Response and Questions: Justin Arft, UT Knoxville
JA’s response asked questions about the correlation heatmaps from the work of JP, MK, and EB, and how different results might issue from training on bigrams or different characters. He focused on some concrete examples to help to illustrate how the selection of passages and selection of detail may alter the results
Bozzone, Chiara. “HoLM: Analyzing the Linguistic Unexpectedness in Homeric Poetry.” With John Pavlopoulos, Ryan Sandell, and Maria Konstantinidou. LREC-COLING 2024, 8166–8172. https://aclanthology.org/2024.lrec-main.715.pdf
Bozzone, Chiara. “One or Many Homers? Using Quantitative Authorship Analysis to Study the Homeric Question.” With Ryan Sandell. In David M. Goldstein, Stephanie W. Jamison, and Brent Vine (eds.). Proceedings of the 32nd Annual UCLA Indo-European Conference.

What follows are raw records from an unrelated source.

-- ==== Sys2Proof/Decode.lean ====
section
/-! DEFINITION. Decoding. No row of the command table has bits: the commands are protocol operations, accesses and
events, and no word spells one (NOTES.md). The words of Gitik instructions are the spec's own, in the memory a core fetches
from (R140, R141, R144, R145): decodeGitik reads them, and refuses the reserved ones (R143). -/

namespace Sys2Proof

/-- The command a word spells by the table's bits: none, since the table gives no row any. -/
def decodeTableWord (_nbits _w : Nat) : Option Instr := none

/-! ### Short form (R140, R144) -/

/-- A short instruction by its opcode and fields D and S; none for a reserved one. -/
def decodeShort (i : Iss) (op : Nat) (d s : BitVec 5) : Option Instr :=
  match op with
  | 0x00 => if d = 0 ∧ s = 0 then some (.nop i) else none
  | 0x01 => some (.mov i d s)
  | 0x02 => some (.movq i d s)
  | 0x03 => some (.add i (.short d s))
  | 0x04 => some (.adc i d s)
  | 0x05 => some (.sub i (.short d s))
  | 0x06 => some (.sbc i d s)
  | 0x07 => some (.addq i d s)
  | 0x08 => some (.neg i d s)
  | 0x09 => some (.and i (.short d s))
  | 0x0A => some (.or i (.short d s))
  | 0x0B => some (.xor i (.short d s))
  | 0x0C => some (.not i d s)
  | 0x0D => some (.shl i (.short d s))
  | 0x0E => some (.shr i (.short d s))
  | 0x0F => some (.sar i (.short d s))
  | 0x10 => some (.shlq i d s)
  | 0x11 => some (.shrq i d s)
  | 0x12 => some (.sarq i d s)
  | 0x13 => some (.clz i d s)
  | 0x14 => some (.cls i d s)
  | 0x15 => some (.norm i d s)
  | 0x16 => some (.sxg i d s)
  | 0x17 => some (.zxg i d s)
  | 0x18 => some (.swpg i d s)
  | 0x19 => some (.addd i d s)
  | 0x1A => some (.subd i d s)
  | 0x1B => some (.addds i d s)
  | 0x1C => some (.subds i d s)
  | 0x1D => some (.absds i d s)
  | 0x1E => some (.ldg i (.short d s))
  | 0x1F => some (.ldl i (.short d s))
  | 0x20 => some (.stg i (.short d s))
  | 0x21 => some (.stl i (.short d s))
  | 0x22 => if d = 0 then some (.br i s) else none
  | 0x23 => some (.jmpl i d s)
  | 0x24 => if d = 0 ∧ s.toNat < 8 then some (.calle i (s.setWidth 3)) else none
  | 0x25 => if d = 0 ∧ s = 0 then some (.rete i) else none
  | 0x26 => if d = 0 ∧ s = 0 then some (.retx i) else none
  | 0x27 => if s = 0 then some (.bwait i d) else none
  | 0x28 => some (.qput i d s)
  | 0x29 => some (.qget i d s)
  | 0x2A => if d = 0 then some (.whist i s) else none
  | 0x2B => if d = 0 ∧ s = 0 then some (.fence i) else none
  | 0x2C => some (.mfs i d s)
  | 0x2D => some (.mts i d s)
  | _ => none

/-! ### Long form (R141, R145) -/

/-- Two predicates named by D[2:0] and PF, with D[4:3] zero, and a condition that is not reserved: 12 and up are, 14 and up for
PSET (R158, R159). -/
def predsOk (d : BitVec 5) (cond : BitVec 4) (conds : Nat) : Bool := decide (d.toNat < 8) && decide (cond.toNat < conds)

/-- AMOV (R153): MODE in FUNC[12:10], RND, W20 and SH in FUNC[9:8] and FUNC[5:0]. -/
def decodeAmov (i : Iss) (d s t : BitVec 5) (f : BitVec 13) : Option Instr :=
  let ext : BitVec 8 := (f.extractLsb' 8 2) ++ (f.extractLsb' 0 6)
  if f.extractLsb' 6 2 ≠ 0 then none
  else match (f.extractLsb' 10 3).toNat with
    | 0 => if s.toNat < 4 ∧ t = 0 then some (.accr i d (s.setWidth 2) (f.getLsbD 9) (f.getLsbD 8) (f.setWidth 6)) else none
    | 1 => if s.toNat < 4 ∧ t = 0 then some (.acch i d ⟨s.setWidth 2, ext⟩) else none
    | 2 => if s.toNat < 4 ∧ t = 0 then some (.accl i d ⟨s.setWidth 2, ext⟩) else none
    | 3 => if d.toNat < 4 then some (.accw i ⟨d.setWidth 2, ext⟩ s t) else none
    | 4 => if d.toNat < 4 ∧ s = 0 ∧ t = 0 then some (.aclr i ⟨d.setWidth 2, ext⟩) else none
    | _ => none

/-- A long instruction of form R by its opcode, fields D, S, T and FUNC. -/
def decodeR (i : Iss) (op : Nat) (d s t : BitVec 5) (f : BitVec 13) : Option Instr :=
  let plain (x : Instr) : Option Instr := if f = 0 then some x else none
  let cond : BitVec 4 := f.extractLsb' 9 4
  let pf : BitVec 3 := f.extractLsb' 6 3
  let low (n : Nat) (x : Instr) : Option Instr := if f.toNat < 2 ^ n then some x else none
  match op with
  | 0x00 => plain (.add i (.long d s t))
  | 0x02 => plain (.sub i (.long d s t))
  | 0x04 => plain (.and i (.long d s t))
  | 0x06 => plain (.or i (.long d s t))
  | 0x08 => plain (.xor i (.long d s t))
  | 0x0A => plain (.shl i (.long d s t))
  | 0x0C => plain (.shr i (.long d s t))
  | 0x0E => plain (.sar i (.long d s t))
  | 0x12 => plain (.max i d s t)
  | 0x13 => plain (.min i d s t)
  | 0x14 => plain (.adds i d s t)
  | 0x15 => plain (.subs i d s t)
  | 0x1B => if t = 0 then low 2 (.normx i d s (f.setWidth 2)) else none
  | 0x20 => if predsOk d cond 12 ∧ f.extractLsb' 0 6 = 0 then some (.cmp i (d.setWidth 3) pf cond s t) else none
  | 0x22 => if predsOk d cond 12 ∧ f.extractLsb' 0 6 = 0 then some (.cmpd i (d.setWidth 3) pf cond s t) else none
  | 0x24 =>
    if d.toNat < 8 ∧ s.toNat < 8 ∧ t.toNat < 8 then low 3 (.plog i (d.setWidth 3) (s.setWidth 3) (t.setWidth 3) (f.setWidth 3)) else none
  | 0x28 => plain (.maxd i d s t)
  | 0x29 => plain (.mind i d s t)
  | 0x45 =>
    if f.extractLsb' 11 2 ≠ 3 ∧ f.extractLsb' 0 8 = 0 then some (.ldx i d s t (f.extractLsb' 11 2) (f.extractLsb' 9 2) (f.getLsbD 8)) else none
  | 0x46 =>
    if f.extractLsb' 11 2 ≠ 3 ∧ f.extractLsb' 0 8 = 0 then some (.stx i d s t (f.extractLsb' 11 2) (f.extractLsb' 9 2) (f.getLsbD 8)) else none
  | 0x47 => if f = 0 then some (.axch i d s t) else if f = 1 then some (.aadd i d s t) else if f = 2 then some (.acas i d s t) else none
  | 0x50 =>
    if 4 ≤ d.toNat then none
    else (match (f.toNat % 8) with
      | 0 => low 4 (.macd i (d.setWidth 2) (f.getLsbD 3) s t)
      | 1 => low 4 (.msud i (d.setWidth 2) (f.getLsbD 3) s t)
      | 2 => low 4 (.macx i (d.setWidth 2) (f.getLsbD 3) s t)
      | 3 => low 4 (.mdif i (d.setWidth 2) (f.getLsbD 3) s t)
      | _ => none)
  | 0x51 => decodeAmov i d s t f
  | 0x60 => low 2 (.mul i (f.setWidth 2) d s t)
  | 0x61 => low 2 (.div i (f.setWidth 2) d s t)
  | 0x62 => if t = 0 then low 1 (.sqrt i (f.getLsbD 0) d s) else none
  | 0x63 => if t = 0 then low 7 (.recip i (f.setWidth 7) d s) else none
  | 0x64 => if f = 0 then some (.cordicRot i d s) else if f = 1 then some (.cordicVec i d s t) else none
  | 0x70 => low 2 (.movs i (f.getLsbD 0) (f.getLsbD 1) d s t)
  | 0x71 => low 2 (.fils i (f.getLsbD 0) (f.getLsbD 1) d s t)
  | 0x72 => low 2 (.cmps i (f.getLsbD 0) (f.getLsbD 1) d s t)
  | 0x73 => low 3 (.scns i (f.getLsbD 0) (f.getLsbD 1) (f.getLsbD 2) d s t)
  | _ => none

/-- A long instruction of form I by its opcode, fields D, S and IMM. -/
def decodeI (i : Iss) (op : Nat) (d s : BitVec 5) (m : BitVec 18) : Option Instr :=
  let cond : BitVec 4 := m.extractLsb' 14 4
  let pf : BitVec 3 := m.extractLsb' 11 3
  let low (n : Nat) (x : Instr) : Option Instr := if m.toNat < 2 ^ n then some x else none
  match op with
  | 0x01 => some (.addi i d s m)
  | 0x03 => some (.rsubi i d s m)
  | 0x05 => some (.andi i d s m)
  | 0x07 => some (.ori i d s m)
  | 0x09 => some (.xori i d s m)
  | 0x0B => low 6 (.shli i d s (m.setWidth 6))
  | 0x0D => low 6 (.shri i d s (m.setWidth 6))
  | 0x0F => low 6 (.sari i d s (m.setWidth 6))
  | 0x10 => some (.movi i d (s ++ m))
  | 0x11 => if s = 0 then low 17 (.movh i d (m.setWidth 17)) else none
  | 0x18 =>
    if m.extractLsb' 0 5 = 0 then some (.bfx i d s (m.extractLsb' 12 6) (m.extractLsb' 6 6) (m.getLsbD 5)) else none
  | 0x19 => if m.extractLsb' 0 6 = 0 then some (.bfi i d s (m.extractLsb' 12 6) (m.extractLsb' 6 6)) else none
  | 0x1A => low 15 (.perm i d s (m.setWidth 15))
  | 0x21 => if predsOk d cond 12 then some (.cmpi i (d.setWidth 3) pf cond s (m.setWidth 11)) else none
  | 0x23 => if predsOk d cond 14 ∧ s = 0 ∧ m.extractLsb' 0 11 = 0 then some (.pset i (d.setWidth 3) pf cond) else none
  | 0x2A => low 6 (.sard i d s (m.setWidth 5) (m.getLsbD 5))
  | 0x30 => if d = 0 ∧ s = 0 then some (.bra i m) else none
  | 0x31 => if s = 0 then some (.call i d m) else none
  | 0x32 => if d = 0 then some (.rep i s m) else none
  | 0x33 => some (.repi i (d ++ s) m)
  | 0x40 => some (.ldg i (.long d s m))
  | 0x41 => some (.ldgu i d s m)
  | 0x42 => some (.ldl i (.long d s m))
  | 0x43 => some (.stg i (.long d s m))
  | 0x44 => some (.stl i (.long d s m))
  | _ => none

/-- Is the instruction whose first grain is g long (R140, R141)? -/
def gitikLong (g : BitVec 20) : Bool := g.getLsbD 16

/-- The instruction that core c reads from the grain at its PC and, for a long one, the next grain; none where the encoding is
reserved (R143). Each long opcode has one tail form: at most one of the two tables holds it. -/
def decodeGitik (c : CoreSel) (first second : BitVec 20) : Option Instr :=
  let i : Iss := { core := c, guard := first.extractLsb' 17 3 }
  if gitikLong first then
    let w : BitVec 40 := first ++ second
    let op := (w.extractLsb' 28 8).toNat
    let d : BitVec 5 := w.extractLsb' 23 5
    let s : BitVec 5 := w.extractLsb' 18 5
    (decodeR i op d s (w.extractLsb' 13 5) (w.extractLsb' 0 13)).or (decodeI i op d s (w.extractLsb' 0 18))
  else decodeShort i (first.extractLsb' 10 6).toNat (first.extractLsb' 5 5) (first.extractLsb' 0 5)

end Sys2Proof
end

Hamburg: Buske.
Computational Research Labs in Classics Departments: Lab-Based Frameworks for Scholarship and Funding (10-15 minutes) Annie K. Lamar, UCSB
AKL presented some of her efforts to train students on computational research and set these in relief to the structural challenges of doing so in higher ed. For more information, see the Lorel Lab homepage
Response and Questions: Suzanne Lye, UNC Chapel Hill (10-15 minutes)
SL discussed a Classics Lab at UNC and the importance of cross training within a hybrid humanities model. She emphasized the need for institutional support for interdisciplinary research and training.
Research Presentation: Some Homeric Challenges to Machine Learning, Barbara Graziosi, Johannes Haubold, Jacob Murel, Princeton University (10-15 minutes)
JH and JM presented on overview of the Logion project at Princeton, a project that aims ”to develop an NLP tool that aids the restoration and elucidation of premodern Greek text”. They provided a demonstration of how they have used the text with authors like Michael Psellus and how they plan to use it in the future. It uses a large database to provide likely completions to incomplete manuscripts but needs a human philologist to judge the merit and accuracy. We discussed additional challenges for developing Logion for metrical texts and the challenges of considering homogenization through editorial processes over time.
A work in progress talk, “Machine Learning and the Text of Aristotle”
Was a fantastic webinar! I felt spoiled that two of my interests converged in one session, Homeric Studies and cutting edge machine learning, that doesn't happen very often! Thanks Joel for organizing!!